Inspiration

The San Jose area serves as a vibrant breeding ground for culture, diversity, and innovation. As a result, it is crucial that we keep this environment safe, not just for the wellbeing of the San Jose community, but for us college students at Santa Clara University and San Jose State as well. As we transition toward off-campus housing in the next couple of years, safety will become a number priority for us. As such, we saw that an accessible website like SafeMap SJ could help guide us and inform others on housing decisions.

What it does

We created an interactive, color-coded map that depicts "safety scores" associated with the neighborhoods in San Jose, which is mainly designed for real estate owners to make educated decisions when choosing potential homes. Users select a neighborhood from a map or input a neighborhood by name, which brings up a summary detailing a neighborhood's current 1-10 safety score, associated color ranking, and future safety score predictions. At the bottom, users can implement star ranking reviews and contribute to an overall star rating.

How we built it

We used HTML, CSS, and Javascript to build the front-end of SafeMap SJ. The highlight of our frontend would be our San Jose Neighborhood map and its search bar. Our backend was developed using Python. Using json and csv files from San Jose’s free datasets, we took the addresses from crime and crash sites and correlated them to coordinates and then specific neighborhoods. We engineered prompts to feed to Amazon Web Services: Bedrock Claude 3 Sonnet, which analyzed the neighborhood data based on numerous factors like crash and crime severity, injury severity, and environmental damage to produce a safety score for each specific neighborhood. We then used these scores to create an interactive, gradient color map that reflected the individual safety scores across San Jose. For the user rating system, we stored our data in AWS S3 bucket storage, with every new user response being stored in the cloud and averaged with other responses to create an overall star rating.

Challenges we ran into

Our biggest challenge by far had to do with us mistakenly trying to use SageMaker instead of Bedrock. We lost a lot of time trying to figure out the former before we realized that using the latter would prove far more easier and less time consuming. This is because SageMaker has a far steeper learning curve since we’d need to train the learning model from scratch whereas in Bedrock we could just simply adapt a pre-existing model for our case by just tweaking the parameters. Even with Bedrock, we found it to have an exceptionally steep learning curve, as it was all our first time using it.

What we learned

We learned how to create a full-stack project that incorporates machine learning. Through the team's first ever hackathon, we learned how to integrate APIs, prompt engineer, implement Bedrock model data into our backend, and chunk file data. On top of the aforementioned skills, we gained experience working in teams, delegating tasks, parallel programming, and stand-up meetings.

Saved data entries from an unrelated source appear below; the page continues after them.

/-- The registers after a copy of the flags to V0.. (R271). -/
theorem copyFromRpl_get (n : Nat) (s : State) (r : Reg) (hn : n ≤ 8) :
    (copyFromRpl n s).v[r] = if h : r.val < n then s.rpl[r.val] else s.v[r] := by
  induction n with
  | zero => simp [copyFromRpl]
  | succ n ih =>
    have := ih (by omega)
    simp only [Fin.getElem_fin] at this
    simp only [copyFromRpl, Fin.getElem_fin, Vector.getElem_setIfInBounds, this]
    by_cases h : n = r.val
    · subst h
      have : r.val < 8 := by omega
      simp [this]
    · rw [if_neg h]
      by_cases h' : r.val < n
      · rw [dif_pos h', dif_pos (by omega)]
      · rw [dif_neg h', dif_neg (by omega)]

/-! ### The stack -/

/-- Everything a push can do at a stack pointer of the machine that is not full (R72). -/
theorem push_eq (w : Word) (s : State) (h : s.sp ≠ spTop) (hl : 0x200 ≤ s.sp.toNat) (hh : s.sp.toNat + 2 ≤ 0x1000) :
    push w s =
      .pushed { s with mem := storeImage [highByte w, lowByte w] s.sp.toNat s.mem, sp := s.sp + 2 } := by
  simp only [push, if_neg h, writeWord, writeBytes_eq]
  rw [if_pos (Or.inr ⟨hl, by simpa using hh⟩)]

/-- A push on a full stack (R72). -/
theorem push_full (w : Word) (s : State) (h : s.sp = spTop) : push w s = .failed .stackOverflow none s := by
  simp [push, h]

/-- Everything a push can do, at any SP: it fails on a full stack, or it changes the RAM alone, and SP where it ends. -/
theorem push_cases (w : Word) (s : State) :
    (s.sp = spTop ∧ push w s = .failed .stackOverflow none s) ∨
      ∃ m, (memWf s.mem = true → memWf m = true) ∧
        ((s.sp ≠ spTop ∧ push w s = .pushed { s with mem := m, sp := s.sp + 2 }) ∨
          ∃ addr, push w s = .failed .addressOutOfRange addr { s with mem := m }) := by
  by_cases h : s.sp = spTop
  · exact Or.inl ⟨h, push_full w s h⟩
  · right
    obtain ⟨m, hm, e | ⟨addr, e⟩⟩ := writeBytes_cases [highByte w, lowByte w] s.sp.toNat s
    · exact ⟨m, hm, Or.inl ⟨h, by simp only [push, if_neg h, writeWord, e]⟩⟩
    · exact ⟨m, hm, Or.inr ⟨some addr, by simp only [push, if_neg h, writeWord, e]⟩⟩

/-- Everything a pop can do at a stack pointer of the machine that is not empty (R73). -/
theorem pop_eq (s : State) (h : s.sp ≠ spBase) (hh : (s.sp - 2).toNat + 1 < 0x1000) :
    pop s =
      if 0x0FFF < (joinBytes (byteAt s (s.sp - 2).toNat) (byteAt s ((s.sp - 2).toNat + 1))).toNat then
        .failed .invalidStackAddress none { s with sp := s.sp - 2 }
      else .popped (joinBytes (byteAt s (s.sp - 2).toNat) (byteAt s ((s.sp - 2).toNat + 1))) { s with sp := s.sp - 2 } := by
  simp only [pop, if_neg h, readWord_eq, if_pos hh]
  rfl

/-- A pop of an empty stack (R73). -/
theorem pop_empty (s : State) (h : s.sp = spBase) : pop s = .failed .stackUnderflow none s := by
  simp [pop, h]

/-- Everything a pop can do, at any SP: it fails on an empty stack, or it takes 2 from SP and changes nothing else; the
value it returns is at most 0xFFF. -/
theorem pop_cases (s : State) :
    (s.sp = spBase ∧ pop s = .failed .stackUnderflow none s) ∨
      (s.sp ≠ spBase ∧ ((∃ kind addr, pop s = .failed kind addr { s with sp := s.sp - 2 }) ∨
        ∃ w, w.toNat ≤ 0x0FFF ∧ pop s = .popped w { s with sp := s.sp - 2 })) := by
  by_cases h : s.sp = spBase
  · exact Or.inl ⟨h, pop_empty s h⟩
  · refine Or.inr ⟨h, ?_⟩
    simp only [pop, if_neg h]
    cases readWord { s with sp := s.sp - 2 } (s.sp - 2).toNat with
    | outOfRange addr => exact Or.inl ⟨_, _, rfl⟩
    | word w =>
      by_cases hw : 0x0FFF < w.toNat
      · exact Or.inl ⟨_, _, if_pos hw⟩
      · exact Or.inr ⟨w, by omega, if_neg hw⟩

/-- The two bytes of a word, joined, are the word (R67). -/
@[simp] theorem joinBytes_highByte_lowByte (w : Word) : joinBytes (highByte w) (lowByte w) = w := by
  unfold joinBytes highByte lowByte
  apply BitVec.eq_of_getLsbD_eq
  intro i hi
  simp only [BitVec.getLsbD_append, BitVec.getLsbD_extractLsb']
  by_cases h : i < 8
  · simp [h]
  · have : i - 8 < 8 := by omega
    have e : 8 + (i - 8) = i := by omega
    simp [h, this, e]

end Sys2Proof.Machine
end

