-- ==== Sys2Proof/Tests/Slice0.lean ====
section
/-! SUPPORT. Tests and witnesses. Every expected value is the spec's: the encodings of 30_encoding.md and opcode_table.json,
the vectors of 95_test_vectors.md (cited by their ids), or a hand calculation from a rule. A witness names a state and
operands that meet all hypotheses of one obligation, clause by clause at boundary values. -/

namespace Sys2Proof.Tests

open Sys2Proof.Machine Sys2Proof.Safety

/-! ### The ill-formed term -/

/-- 00C0 is no instruction (R95, R130): the one ill-formed term is refused, and its neighbour is not. -/
theorem test_wellFormed_scd_zero : (Instr.scd 0).wellFormed = false ∧ (Instr.scd 1).wellFormed = true := by decide

/-! ### Decoding, each word written out from its row: o, x, y, n (R92, R93, R95) -/

theorem test_decode_scd : decode 0b0000_0000_1100_0111 = .instr (.scd 7) := by decide
theorem test_decode_cls : decode 0b0000_0000_1110_0000 = .instr (.cls) := by decide
theorem test_decode_ret : decode 0b0000_0000_1110_1110 = .instr (.ret) := by decide
theorem test_decode_scr : decode 0b0000_0000_1111_1011 = .instr (.scr) := by decide
theorem test_decode_scl : decode 0b0000_0000_1111_1100 = .instr (.scl) := by decide
theorem test_decode_exit : decode 0b0000_0000_1111_1101 = .instr (.exit) := by decide
theorem test_decode_low : decode 0b0000_0000_1111_1110 = .instr (.low) := by decide
theorem test_decode_high : decode 0b0000_0000_1111_1111 = .instr (.high) := by decide
theorem test_decode_jp : decode 0b0001_1010_1011_1100 = .instr (.jp 0xABC) := by decide
theorem test_decode_call : decode 0b0010_0010_0000_1010 = .instr (.call 0x20A) := by decide
theorem test_decode_seImm : decode 0b0011_0011_0100_0000 = .instr (.seImm 3 0x40) := by decide
theorem test_decode_sneImm : decode 0b0100_0001_0000_0101 = .instr (.sneImm 1 0x05) := by decide
theorem test_decode_seReg : decode 0b0101_0001_0010_0000 = .instr (.seReg 1 2) := by decide
theorem test_decode_ldImm : decode 0b0110_1010_1001_1100 = .instr (.ldImm 10 0x9C) := by decide
theorem test_decode_addImm : decode 0b0111_0000_0000_1111 = .instr (.addImm 0 0x0F) := by decide
theorem test_decode_ldReg : decode 0b1000_0011_1110_0000 = .instr (.ldReg 3 14) := by decide
theorem test_decode_orReg : decode 0b1000_0011_1110_0001 = .instr (.orReg 3 14) := by decide
theorem test_decode_andReg : decode 0b1000_0011_1110_0010 = .instr (.andReg 3 14) := by decide
theorem test_decode_xorReg : decode 0b1000_0011_1110_0011 = .instr (.xorReg 3 14) := by decide
theorem test_decode_addReg : decode 0b1000_1111_0001_0100 = .instr (.addReg 15 1) := by decide
theorem test_decode_subReg : decode 0b1000_0011_1110_0101 = .instr (.subReg 3 14) := by decide
theorem test_decode_shr : decode 0b1000_1111_1111_0110 = .instr (.shr 15 15) := by decide
theorem test_decode_subn : decode 0b1000_0011_1110_0111 = .instr (.subn 3 14) := by decide
theorem test_decode_shl : decode 0b1000_0011_1110_1110 = .instr (.shl 3 14) := by decide
theorem test_decode_sneReg : decode 0b1001_0001_0010_0000 = .instr (.sneReg 1 2) := by decide
theorem test_decode_ldI : decode 0b1010_0011_0000_0001 = .instr (.ldI 0x301) := by decide
theorem test_decode_jpV0 : decode 0b1011_0011_0001_0000 = .instr (.jpV0 0x310) := by decide
theorem test_decode_rnd : decode 0b1100_0011_0000_1111 = .instr (.rnd 3 0x0F) := by decide
theorem test_decode_drw : decode 0b1101_1111_0001_1010 = .instr (.drw 15 1 10) := by decide
theorem test_decode_skp : decode 0b1110_0010_1001_1110 = .instr (.skp 2) := by decide
theorem test_decode_sknp : decode 0b1110_0010_1010_0001 = .instr (.sknp 2) := by decide
theorem test_decode_ldVxDt : decode 0b1111_0011_0000_0111 = .instr (.ldVxDt 3) := by decide
theorem test_decode_ldVxK : decode 0b1111_0101_0000_1010 = .instr (.ldVxK 5) := by decide
theorem test_decode_ldDtVx : decode 0b1111_0000_0001_0101 = .instr (.ldDtVx 0) := by decide
theorem test_decode_ldStVx : decode 0b1111_0000_0001_1000 = .instr (.ldStVx 0) := by decide
theorem test_decode_addI : decode 0b1111_0010_0001_1110 = .instr (.addI 2) := by decide
theorem test_decode_ldF : decode 0b1111_0011_0010_1001 = .instr (.ldF 3) := by decide
theorem test_decode_ldHf : decode 0b1111_0011_0011_0000 = .instr (.ldHf 3) := by decide
theorem test_decode_ldB : decode 0b1111_0100_0011_0011 = .instr (.ldB 4) := by decide
theorem test_decode_ldMemVx : decode 0b1111_0010_0101_0101 = .instr (.ldMemVx 2) := by decide
theorem test_decode_ldVxMem : decode 0b1111_0010_0110_0101 = .instr (.ldVxMem 2) := by decide
theorem test_decode_ldRVx : decode 0b1111_0111_0111_0101 = .instr (.ldRVx 7) := by decide
theorem test_decode_ldVxR : decode 0b1111_1001_1000_0101 = .instr (.ldVxR 9) := by decide
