-- ==== Sys2Proof/Decode.lean ====
section
/-!
DEFINITION. From bits to commands and back (spec/30_encoding.md R80 to R85, R90, R97): stage 1 of decoding,
the encoder, the carriage over a 16-bit channel (R82), and the decoder of the opcode table (R97).
-/

namespace Sys2Proof

/-- The opcode map (R84): the command an OP value selects; none for the 251 reserved values. -/
def opcodeOf (op : BitVec 8) : Option Opcode :=
  match op.toNat with
  | 1 => some .enc
  | 2 => some .define
  | 3 => some .commit
  | 4 => some .read
  | 5 => some .write
  | _ => none

/-- The OP value of a command (R84). -/
def Opcode.code : Opcode → BitVec 8
  | .enc => 0x01
  | .define => 0x02
  | .commit => 0x03
  | .read => 0x04
  | .write => 0x05

/-- The command of an opcode with these fields. -/
def Opcode.withFields : Opcode → Fields → Instr
  | .enc => .enc
  | .define => .define
  | .commit => .commit
  | .read => .read
  | .write => .write

/-- The fields of format C in a command word, at the bit positions of R81. -/
def fieldsOf (w : CommandWord) : Fields :=
  { cls := w.extractLsb' 118 2
    width := w.extractLsb' 116 2
    s := w.extractLsb' 115 1
    rsv := w.extractLsb' 112 3
    addr := w.extractLsb' 96 16
    sc := w.extractLsb' 80 16
    vden := w.extractLsb' 64 16
    vnum := w.extractLsb' 0 64 }

/-- Why a word, or what a channel carried, is no well-formed command. -/
inductive DecodeError where
  /-- OP is 0x00 or at least 0x06 (R90) -/
  | reservedOpcode (op : BitVec 8)
  /-- the selected command fails stage 2 (R91) -/
  | malformed (i : Instr)
  /-- not the eight words, or sixteen bytes, that carry one command (R80, R82) -/
  | notACommandLength (n : Nat)
  deriving DecidableEq, Repr

/-- Stage 1 of decoding (R83): OP alone selects the command. This is the decoder the block runs on. -/
def decode (w : CommandWord) : Except DecodeError Instr :=
  match opcodeOf (w.extractLsb' 120 8) with
  | some op => .ok (op.withFields (fieldsOf w))
  | none => .error (.reservedOpcode (w.extractLsb' 120 8))

/-- Both stages of decoding (R83), a malformed command rejected by name. -/
def decodeWellFormed (w : CommandWord) : Except DecodeError Instr :=
  match decode w with
  | .ok i => if i.wellFormed then .ok i else .error (.malformed i)
  | .error e => .error e

/-- The command word of a command: format C (R81), `++` with the left operand more significant (R9). -/
def encode (i : Instr) : CommandWord :=
  i.opcode.code ++ i.fields.cls ++ i.fields.width ++ i.fields.s ++ i.fields.rsv ++ i.fields.addr
    ++ i.fields.sc ++ i.fields.vden ++ i.fields.vnum

/-- A command word carried over a channel 16 bits wide: eight words, most significant first (R82). -/
def channelWords (w : CommandWord) : List Word :=
  [ w.extractLsb' 112 16, w.extractLsb' 96 16, w.extractLsb' 80 16, w.extractLsb' 64 16,
    w.extractLsb' 48 16, w.extractLsb' 32 16, w.extractLsb' 16 16, w.extractLsb' 0 16 ]

/-- The command word that eight channel words carry (R82); any other number of words carries none. -/
def commandOfWords : List Word → Except DecodeError CommandWord
  | [w0, w1, w2, w3, w4, w5, w6, w7] => .ok (w0 ++ w1 ++ w2 ++ w3 ++ w4 ++ w5 ++ w6 ++ w7)
  | ws => .error (.notACommandLength ws.length)

/-- The bytes of a list of words, the high byte of each word first (R53, R82): `BYTES`. -/
def bytesOfWords : List Word → List Byte
  | [] => []
  | w :: ws => w.extractLsb' 8 8 :: w.extractLsb' 0 8 :: bytesOfWords ws

/-- The words that a list of bytes carries, high byte first; none for an odd number of bytes. -/
def wordsOfBytes : List Byte → Option (List Word)
  | [] => some []
  | [_] => none
  | hi :: lo :: bs => (wordsOfBytes bs).map fun ws => (hi ++ lo) :: ws

/-- The decoder on what a channel of bytes carries (R82). -/
def decodeBytes (bs : List Byte) : Except DecodeError Instr :=
  match wordsOfBytes bs with
  | none => .error (.notACommandLength bs.length)
  | some ws =>
    match commandOfWords ws with
    | .ok w => decode w
    | .error e => .error e

/-- One row of spec/opcode_table.json, as far as a decoder reads it (R97). -/
structure OpcodeRow where
  /-- the command the row describes -/
  opcode : Opcode
  /-- `mask`: the bits stage 1 compares -/
  mask : CommandWord
  /-- `match`: their values -/
  pattern : CommandWord
  /-- `mbz_mask`: the bits stage 2 requires to be zero -/
  mustBeZero : CommandWord
  /-- the constraint `WIDTH in {1,2}` stands in the row, with `VDEN != 0` beside it -/
  scalar : Bool
  /-- the constraint `COUNT != 0` stands in the row -/
  count : Bool
  deriving DecidableEq, Repr

/-- The five rows of the opcode table (R97). -/
def opcodeTable : List OpcodeRow :=
  [ ⟨.enc, 0xFF000000000000000000000000000000, 0x01000000000000000000000000000000,
      0x00C7FFFF000000000000000000000000, true, false⟩,
    ⟨.define, 0xFF000000000000000000000000000000, 0x02000000000000000000000000000000,
      0x00C70000000000000000000000000000, true, false⟩,
    ⟨.commit, 0xFF000000000000000000000000000000, 0x03000000000000000000000000000000,
      0x00FFFFFFFFFFFFFFFFFFFFFFFFFFFFFF, false, false⟩,
    ⟨.read, 0xFF000000000000000000000000000000, 0x04000000000000000000000000000000,
      0x003F00000000FFFFFFFFFFFFFFFFFFFF, false, true⟩,
    ⟨.write, 0xFF000000000000000000000000000000, 0x05000000000000000000000000000000,
      0x003F00000000FFFFFFFFFFFFFFFFFFFF, false, true⟩ ]

/-- What decoding says of a word: reserved, malformed or well-formed (R83). -/
inductive Verdict where
  | reserved
  | malformed (op : Opcode)
  | wellFormed (op : Opcode)
  deriving DecidableEq, Repr

/-- Stage 2 as the table's row gives it: must-be-zero mask and constraints (R97). -/
def OpcodeRow.accepts (r : OpcodeRow) (w : CommandWord) : Bool :=
  (w &&& r.mustBeZero == 0)
    && (!r.scalar || ((w.extractLsb' 116 2 == 1 || w.extractLsb' 116 2 == 2) && w.extractLsb' 64 16 != 0))
    && (!r.count || w.extractLsb' 80 16 != 0)

/-- A decoder written from the table alone (R97). -/
def classifyByTable (w : CommandWord) : Verdict :=
  match opcodeTable.find? (fun r => w &&& r.mask == r.pattern) with
  | none => .reserved
  | some r => if r.accepts w then .wellFormed r.opcode else .malformed r.opcode

/-- The verdict of the two-stage decoder (R83). -/
def classify (w : CommandWord) : Verdict :=
  match decode w with
  | .error _ => .reserved
  | .ok i => if i.wellFormed then .wellFormed i.opcode else .malformed i.opcode

/-- The word with these bits, as spec/opcode_table.json numbers them: its one word is `CMD[127:0]`
itself, bit 0 least significant (R81, R97), and bits from `nbits` up are zero. -/
def tableWord (nbits w : Nat) : CommandWord := BitVec.ofNat 128 (w % 2 ^ nbits)

/-- The command the decoder reads from a table word; none for a reserved opcode. -/
def decodeTableWord (nbits w : Nat) : Option Instr :=
  match decode (tableWord nbits w) with
  | .ok i => some i
  | .error _ => none

end Sys2Proof
end

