-- ==== Sys2Proof/Laws/State.lean ====
section
/-!
SUPPORT. The small lemmas of the state: one per field and update of the shared operations of Machine/Ops.lean, so
that no proof unfolds a record update.
-/

namespace Sys2Proof.Machine

/-! ### `answer` -/

@[simp] theorem answer_block (s : State) (r : Block × Response) : (answer s r).block = r.1 := rfl
@[simp] theorem answer_inputs (s : State) (r : Block × Response) : (answer s r).inputs = s.inputs := rfl
@[simp] theorem answer_responses (s : State) (r : Block × Response) :
    (answer s r).responses = s.responses ++ [r.2] := rfl

/-! ### `applyReset` -/

@[simp] theorem applyReset_block (s : State) : (applyReset s).block = Block.reset := rfl
@[simp] theorem applyReset_inputs (s : State) : (applyReset s).inputs = s.inputs := rfl
@[simp] theorem applyReset_responses (s : State) : (applyReset s).responses = s.responses := rfl

/-! ### `presentCommand` -/

@[simp] theorem presentCommand_block (s : State) (w : CommandWord) : (presentCommand s w).block = s.block := rfl
@[simp] theorem presentCommand_inputs (s : State) (w : CommandWord) :
    (presentCommand s w).inputs = .command w :: s.inputs := rfl
@[simp] theorem presentCommand_responses (s : State) (w : CommandWord) :
    (presentCommand s w).responses = s.responses := rfl

/-! ### `Block.reset` and `State.reset` -/

@[simp] theorem Block.reset_cell : Block.reset.cell = [] := rfl
@[simp] theorem Block.reset_phase : Block.reset.phase = .build := rfl
@[simp] theorem Block.reset_ecode : Block.reset.ecode = 0 := rfl
@[simp] theorem Block.reset_eaddrLo : Block.reset.eaddrLo = 0 := rfl
@[simp] theorem Block.reset_eaddrHi : Block.reset.eaddrHi = 0 := rfl
@[simp] theorem Block.reset_nent : Block.reset.nent = 0 := rfl
@[simp] theorem State.reset_block : State.reset.block = Block.reset := rfl
@[simp] theorem State.reset_inputs : State.reset.inputs = [] := rfl
@[simp] theorem State.reset_responses : State.reset.responses = [] := rfl

/-! ### `raise` -/

@[simp] theorem raise_block (e : Status) (a0 a1 : Nat) (b : Block) : (raise e a0 a1 b).1 = b := rfl
@[simp] theorem raise_status (e : Status) (a0 a1 : Nat) (b : Block) : (raise e a0 a1 b).2.status = e := rfl
@[simp] theorem raise_a0 (e : Status) (a0 a1 : Nat) (b : Block) :
    (raise e a0 a1 b).2.a0 = BitVec.ofNat 17 a0 := rfl
@[simp] theorem raise_a1 (e : Status) (a0 a1 : Nat) (b : Block) :
    (raise e a0 a1 b).2.a1 = BitVec.ofNat 17 a1 := rfl
@[simp] theorem raise_words (e : Status) (a0 a1 : Nat) (b : Block) : (raise e a0 a1 b).2.words = [] := rfl

/-! ### `succeed` -/

@[simp] theorem succeed_block (a0 a1 : Nat) (ws : List Word) (b : Block) : (succeed a0 a1 ws b).1 = b := rfl
@[simp] theorem succeed_status (a0 a1 : Nat) (ws : List Word) (b : Block) :
    (succeed a0 a1 ws b).2.status = .ok := rfl
@[simp] theorem succeed_a0 (a0 a1 : Nat) (ws : List Word) (b : Block) :
    (succeed a0 a1 ws b).2.a0 = BitVec.ofNat 17 a0 := rfl
@[simp] theorem succeed_a1 (a0 a1 : Nat) (ws : List Word) (b : Block) :
    (succeed a0 a1 ws b).2.a1 = BitVec.ofNat 17 a1 := rfl
@[simp] theorem succeed_words (a0 a1 : Nat) (ws : List Word) (b : Block) :
    (succeed a0 a1 ws b).2.words = ws := rfl

/-! ### `fatal` -/

@[simp] theorem fatal_cell (e : Status) (a0 a1 : Nat) (b : Block) : (fatal e a0 a1 b).1.cell = b.cell := rfl
@[simp] theorem fatal_phase (e : Status) (a0 a1 : Nat) (b : Block) : (fatal e a0 a1 b).1.phase = .failed := rfl
@[simp] theorem fatal_ecode (e : Status) (a0 a1 : Nat) (b : Block) : (fatal e a0 a1 b).1.ecode = e.code := rfl
@[simp] theorem fatal_eaddrLo (e : Status) (a0 a1 : Nat) (b : Block) :
    (fatal e a0 a1 b).1.eaddrLo = BitVec.ofNat 16 a0 := rfl
@[simp] theorem fatal_eaddrHi (e : Status) (a0 a1 : Nat) (b : Block) :
    (fatal e a0 a1 b).1.eaddrHi = BitVec.ofNat 16 a1 := rfl
@[simp] theorem fatal_nent (e : Status) (a0 a1 : Nat) (b : Block) : (fatal e a0 a1 b).1.nent = b.nent := rfl
@[simp] theorem fatal_status (e : Status) (a0 a1 : Nat) (b : Block) : (fatal e a0 a1 b).2.status = e := rfl
@[simp] theorem fatal_a0 (e : Status) (a0 a1 : Nat) (b : Block) :
    (fatal e a0 a1 b).2.a0 = BitVec.ofNat 17 a0 := rfl
@[simp] theorem fatal_a1 (e : Status) (a0 a1 : Nat) (b : Block) :
    (fatal e a0 a1 b).2.a1 = BitVec.ofNat 17 a1 := rfl
@[simp] theorem fatal_words (e : Status) (a0 a1 : Nat) (b : Block) : (fatal e a0 a1 b).2.words = [] := rfl

/-! ### `insertEntry` -/

@[simp] theorem insertEntry_cell (addr : Nat) (ws : List Word) (b : Block) :
    (insertEntry addr ws b).cell = memWrite b.cell addr ws := rfl
@[simp] theorem insertEntry_phase (addr : Nat) (ws : List Word) (b : Block) :
    (insertEntry addr ws b).phase = b.phase := rfl
@[simp] theorem insertEntry_ecode (addr : Nat) (ws : List Word) (b : Block) :
    (insertEntry addr ws b).ecode = b.ecode := rfl
@[simp] theorem insertEntry_eaddrLo (addr : Nat) (ws : List Word) (b : Block) :
    (insertEntry addr ws b).eaddrLo = b.eaddrLo := rfl
@[simp] theorem insertEntry_eaddrHi (addr : Nat) (ws : List Word) (b : Block) :
    (insertEntry addr ws b).eaddrHi = b.eaddrHi := rfl
@[simp] theorem insertEntry_nent (addr : Nat) (ws : List Word) (b : Block) :
    (insertEntry addr ws b).nent = b.nent + 1 := rfl

/-- The two successes and errors, told apart by their status. -/
theorem raise_mk (e : Status) (a0 a1 : Nat) (b : Block) :
    raise e a0 a1 b = (b, ⟨e, BitVec.ofNat 17 a0, BitVec.ofNat 17 a1, []⟩) := rfl

theorem succeed_mk (a0 a1 : Nat) (ws : List Word) (b : Block) :
    succeed a0 a1 ws b = (b, ⟨.ok, BitVec.ofNat 17 a0, BitVec.ofNat 17 a1, ws⟩) := rfl

end Sys2Proof.Machine
end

What's next for SafeMap SJ

For SafeMap SJ, we chose to focus on the San Jose Metropolitan Area. We plan to expand to any other city that has readily available public datasets (i.e Chicago and New York City). Additionally, we can implement more datasets when factoring our safety score assessments. Due to time restraints, we were only able to implement Car Crashes and Crime Cases. Other datasets we could have implemented are flooding cases and traffic violations. Furthermore, we plan on implementing our innovative AI safety rating with navigation systems like Google Maps and Waze. By doing so, we can highlight high-risk areas that GPS reroute users from.